/-- Cuts rows into messages of at most 2,048 B: position in the stream and length. -/
def rowPieces (rows : List Row) : List (Nat × Nat) :=
  (rows.foldl (fun (x : Nat × List (Nat × Nat)) r =>
    (x.1 + r.2.2, x.2 ++ (List.range (ceilDiv r.2.2 2048)).map (fun i => (x.1 + 2048 * i, min 2048 (r.2.2 - 2048 * i)))))
    (0, [])).2

/-- The row of a stream position and the offset within it. -/
def rowAtPos (rows : List Row) (pos : Nat) : Option (Row × Nat) :=
  (rows.foldl (fun (x : Nat × Option (Row × Nat)) r =>
    (x.1 + r.2.2, if x.2.isNone ∧ pos < x.1 + r.2.2 then some (r, pos - x.1) else x.2)) (0, none)).2

/-- Sends the next peer request of a channel; one that may not be named ends with ACCESS, one without a
route with LINK_DOWN. -/
def State.peerSend (s : State) (ch : Nat) (d : List Byte) (a b : Endpt) (rows : List Row) (q : PeerReq) : State :=
  let p := partOfChan ch
  let tag := ch % 192 * 256 + (s.chan ch).nextTag % 256
  match (if q.coll.1 = 0 then rowAtPos rows q.pos else some ((0, 0, 0), 0)), (if q.read then a else b) with
  | some (r, o), .peer c part h off =>
    if s.mayName p c = false then (s.modChan ch (fun c => { c with todo := [] })).chanErr ch stACCESS
    else
      let at_ := ((off : Int) + (if q.read then r.1 else r.2.1) + o).toNat / 16
      let cs := (List.range q.len).map (fun i => tblGet (0#8, false) (s.chan ch).data (q.pos + i))
      let body := if q.coll.1 ≠ 0 then collBody q.coll tag h (plain cs)
        else if q.read then natHeader 1 0 (q.len / 16 - 1) tag h at_ 0
        else natHeader 2 0 (q.len / 16 - 1) tag h at_ (poisonBits cs) ++ plain cs
      let t := s.sendPeer p c (if q.read then 2 else if dTc5 d then 5 else 4) part (if q.coll.1 = 0 then profNative else profColl) body
      if t.2 then t.1.modChan ch (fun x => { x with
          nextTag := (x.nextTag + 1) % 256, todo := x.todo.drop 1
          reqs := x.reqs ++ [{ q with tag := tag, peer := c }] })
      else (t.1.modChan ch (fun c => { c with todo := [] })).chanErr ch stLINKDN
  | _, _ => s.modChan ch (fun c => { c with todo := c.todo.drop 1 })

/-- Rows of fetch mode at the destination (R174): element `k` at `k` strides. -/
def fetchRows (d : List Byte) : List Row :=
  (List.range (dRows d * dPlanes d)).map (fun (k : Nat) => (0, k * dDy d, dXlen d))

/-- The rows of the executing descriptor that it moves. -/
def State.chanRows (s : State) (ch : Nat) : Option (List Byte × Endpt × Endpt × List Row) :=
  match (s.chan ch).ahead with
  | [] => none
  | x :: _ =>
    match descEnds (cluOfChan ch) x.bytes with
    | .ok (a, b) => some (x.bytes, a, b,
        if dMode x.bytes = 2 then fetchRows x.bytes else (s.rowsUntil ch a b (descRows x.bytes)).1)
    | .error _ => none

/-- Whether a channel may issue a request: fewer than 256 are outstanding, and a READ only with room for its READ_DATA
beside the reads outstanding and what was read and waits to be written on (R232, log 71). -/
def ChanSt.room (c : ChanSt) (q : PeerReq) : Bool :=
  let waits := c.reqs.filter (fun r => r.read) ++ c.todo.filter (fun r => !r.read)
  decide (c.reqs.length < 256) && (!q.read || waits.isEmpty || decide (waits.length ≤ Config.readRoom))

/-- Sends peer requests while there is room. -/
def State.peerPump (s : State) (ch : Nat) : State :=
  forN (fun _ s =>
    match (s.chan ch).todo, s.chanRows ch with
    | q :: _, some (d, a, b, rows) => if (s.chan ch).room q then s.peerSend ch d a b rows q else s
    | _, _ => s) 256 s

/-- Starts a transfer with a peer endpoint: reads are requested, or local data is held and written. -/
def State.copyPeer (s : State) (ch : Nat) (d : List Byte) (a : Endpt) (rows : List Row) : State :=
  let ps := rowPieces rows
  if a.isPeer then
    (s.modChan ch (fun c => { c with todo := ps.map (fun x => ⟨0, true, x.1, x.2, 0, 0, 0, 0⟩) })).peerPump ch
  else
    let r := rows.foldl (fun (x : State × List (Byte × Bool) × Bool) q =>
      let t := x.1.unitRead ch a (dSw d) q.1 q.2.2
      (t.1, x.2.1 ++ t.2.1, x.2.2 || t.2.2)) (s, [], false)
    let s := r.1.modChan ch (fun c => { c with
      data := r.2.1.zipIdx.map (fun v => (v.2, v.1)), todo := ps.map (fun x => ⟨0, false, x.1, x.2, 0, 0, 0, 0⟩) })
    let s := if r.2.2 then s.chanErr ch stECC else s
    s.peerPump ch

/-- Whether the ways to both endpoints of a descriptor are up (R31). -/
def State.endsOpen (s : State) (ch : Nat) (d : List Byte) : Bool :=
  match descEnds (cluOfChan ch) d with
  | .ok (a, b) => s.endOpen (partOfChan ch) a && s.endOpen (partOfChan ch) b
    && (!(dMode d == 2 || dShuf d == 3 || dShuf d == 4) || (match endpoint (cluOfChan ch) (dAux d) with
      | some t => s.endOpen (partOfChan ch) t
      | none => true))
  | .error _ => true

/-- Starts the descriptor that is due, if its header fits a row of the table of commands. While a ring pair on its way is
down it is held at its source: the command leaves it due (R31, log 69). -/
def State.startDesc (s : State) (ch : Nat) (fits : List Byte → Bool) (run : State → DescSlot → Endpt → Endpt → State) : State :=
  match s.due ch with
  | none => s
  | some x =>
    if fits x.bytes = false ∨ s.endsOpen ch x.bytes = false then s
    else
      let s := s.dropWaiter (partOfChan ch) (srcChan ch)
      let s := s.modChan ch (fun c => { c with st := hACTIVE, started := true, code := stOK, reqs := [], todo := [], data := [] })
      match descEnds (cluOfChan ch) x.bytes with
      | .error k => s.chanErr ch k
      | .ok (a, b) => run s x a b

/-- Groups whole elements into messages of at most 4,096 B and 2,048 elements: element lengths to byte counts
and element counts. -/
def collGroups (ls : List Nat) : List (Nat × Nat) :=
  (ls.foldl (fun (x : List (Nat × Nat)) n =>
    match x with
    | [] => [(n, 1)]
    | g :: r => if g.1 + n ≤ 4096 ∧ g.2 < 2048 then (g.1 + n, g.2 + 1) :: r else (n, 1) :: g :: r) []).reverse

/-- Sends a linear transfer as collective messages (R277): 48-byte slots each yield one fragment, or 2-byte
anchors; `first` is the element of the destination's offset. -/
def State.copyColl (s : State) (ch mode first sw : Nat) (a : Endpt) (rows : List Row) : State :=
  let w := rows.foldl (fun (x : State × List (Byte × Bool) × Bool) q =>
    let t := x.1.unitRead ch a sw q.1 q.2.2
    (t.1, x.2.1 ++ t.2.1, x.2.2 || t.2.2)) (s, [], false)
  let r := (w.1, w.2.1)
  let size := if mode = 1 then 48 else 2
  let els := (List.range (r.2.length / size)).map (fun i =>
    let e := slice (plain r.2) (size * i) size
    if mode = 1 then e.take (fragLen (bits (leAt e 2 1) 2 0)) else e)
  let todo := ((collGroups (els.map List.length)).foldl (fun (x : Nat × Nat × List PeerReq) g =>
    (x.1 + g.1, x.2.1 + g.2, x.2.2 ++ [⟨0, false, x.1, g.1, 0, (if mode = 1 then 2 else 1), x.2.1, g.2⟩]))
    (0, first, [])).2.2
  let s := r.1.modChan ch (fun c => { c with
    data := els.flatten.zipIdx.map (fun v => (v.2, (v.1, false))), todo := todo })
  let s := if w.2.2 then s.chanErr ch stECC else s
  s.peerPump ch

/-- Whether a transfer goes as collective messages: linear, TC5, a peer destination and a registered source. -/
def State.isColl (s : State) (ch : Nat) (d : List Byte) (a b : Endpt) : Nat :=
  match a, b with
  | .handle p h _, .peer _ _ _ _ =>
    if dTc5 d = true ∧ dMode d = 0 ∧ p = partOfChan ch then s.collMode p h else 0
  | _, _ => 0

/-- The destination's byte offset. -/
def Endpt.offset : Endpt → Nat
  | .handle _ _ o => o
  | .scratch _ o => o
  | .host o => o
  | .peer _ _ _ o => o

/-- Linear and strided (R173). -/
def State.moveRows (s : State) (ch mode : Nat) : State :=
  s.startDesc ch (fun d => dMode d == mode && dShuf d == 0) (fun s x a b =>
    let t := s.rowsUntil ch a b (descRows x.bytes)
    let k := s.isColl ch x.bytes a b
    let s := if k = 1 ∧ (dXlen x.bytes % 48 ≠ 0 ∨ b.offset % 48 ≠ 0) then s.chanErr ch stFIELD
      else if k ≠ 0 then s.copyColl ch k (b.offset / (if k = 1 then 48 else 2)) (dSw x.bytes) a t.1
      else if a.isPeer || b.isPeer then s.copyPeer ch x.bytes a t.1 else s.copyLocal ch x.bytes a b t.1
    if t.2 = stOK then s else s.chanErr ch t.2)

/-! ## Fetch (R174) -/

/-- One element: its index's row, or zeros; the code of a check that fails. -/
def State.fetchElem (s : State) (ch : Nat) (d : List Byte) (a b : Endpt) (k idx : Nat) : State × Nat :=
  let n := dXlen d
  let dst : Int := k * dDy d
  let src : Int := (idx * leAt d 36 4 : Nat)
  let c1 := if idx = 0xFFFFFFFF then stOK else s.readCheck ch a src n
  let c2 := s.endCheck ch b dst n
  if c1 ≠ stOK then (s, c1)
  else if c2 ≠ stOK then (s, c2)
  else
    let r := if idx = 0xFFFFFFFF then (s, List.replicate n (0#8, false), false) else s.unitRead ch a (dSw d) src n
    if b.isPeer then
      let pos := k * n
      let s := r.1.modChan ch (fun c => { c with
        data := r.2.1.zipIdx.foldl (fun t v => tblSet (0#8, false) t (pos + v.2) v.1) c.data
        todo := c.todo ++ (List.range (ceilDiv n 2048)).map (fun i => ⟨0, false, pos + 2048 * i, min 2048 (n - 2048 * i), 0, 0, 0, 0⟩) })
      (if r.2.2 then s.chanErr ch stECC else s, stOK)
    else
      let w := r.1.unitWrite ch b (dDw d) dst r.2.1
      let s := w.1.countBytes ch n
      (if r.2.2 || w.2 then s.chanErr ch stECC else s, stOK)

/-- FETCH. -/
def State.fetchMode (s : State) (ch : Nat) : State :=
  s.startDesc ch (fun d => dMode d == 2) (fun s x a b =>
    let d := x.bytes
    let n := dRows d * dPlanes d
    match endpoint (cluOfChan ch) (dAux d) with
    | none => s.chanErr ch stFIELD
    | some t =>
      if t.isMem = false then s.chanErr ch stFIELD
      else
        let k := s.endCheck ch t 0 (4 * n)
        if k ≠ stOK then s.chanErr ch k
        else
          let r := s.endRead ch t 0 (4 * n)
          if anyPoison r.2 then r.1.chanErr ch stECC
          else
            let bs := plain r.2
            let w := (List.range n).foldl (fun (x : State × Nat) k =>
              if x.2 ≠ stOK then x else x.1.fetchElem ch d a b k (leAt bs (4 * k) 4)) (r.1, stOK)
            let s := w.1.peerPump ch
            if w.2 = stOK then s else s.chanErr ch w.2)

#### WHAT YOU HAVE TO DO:
The range runs from the line above containing "Fetch (R174) -/" to the line containing "let s := w.1.countBytes ch n", inclusive. Restate those lines word for word and no others.

#### RESPONSE AREA:
/-! ## Fetch (R174) -/

/-- One element: its index's row, or zeros; the code of a check that fails. -/
def State.fetchElem (s : State) (ch : Nat) (d : List Byte) (a b : Endpt) (k idx : Nat) : State × Nat :=
  let n := dXlen d
  let dst : Int := k * dDy d
  let src : Int := (idx * leAt d 36 4 : Nat)
  let c1 := if idx = 0xFFFFFFFF then stOK else s.readCheck ch a src n
  let c2 := s.endCheck ch b dst n
  if c1 ≠ stOK then (s, c1)
  else if c2 ≠ stOK then (s, c2)
  else
    let r := if idx = 0xFFFFFFFF then (s, List.replicate n (0#8, false), false) else s.unitRead ch a (dSw d) src n
    if b.isPeer then
      let pos := k * n
      let s := r.1.modChan ch (fun c => { c with
        data := r.2.1.zipIdx.foldl (fun t v => tblSet (0#8, false) t (pos + v.2) v.1) c.data
        todo := c.todo ++ (List.range (ceilDiv n 2048)).map (fun i => ⟨0, false, pos + 2048 * i, min 2048 (n - 2048 * i), 0, 0, 0, 0⟩) })
      (if r.2.2 then s.chanErr ch stECC else s, stOK)
    else
      let w := r.1.unitWrite ch b (dDw d) dst r.2.1
      let s := w.1.countBytes ch n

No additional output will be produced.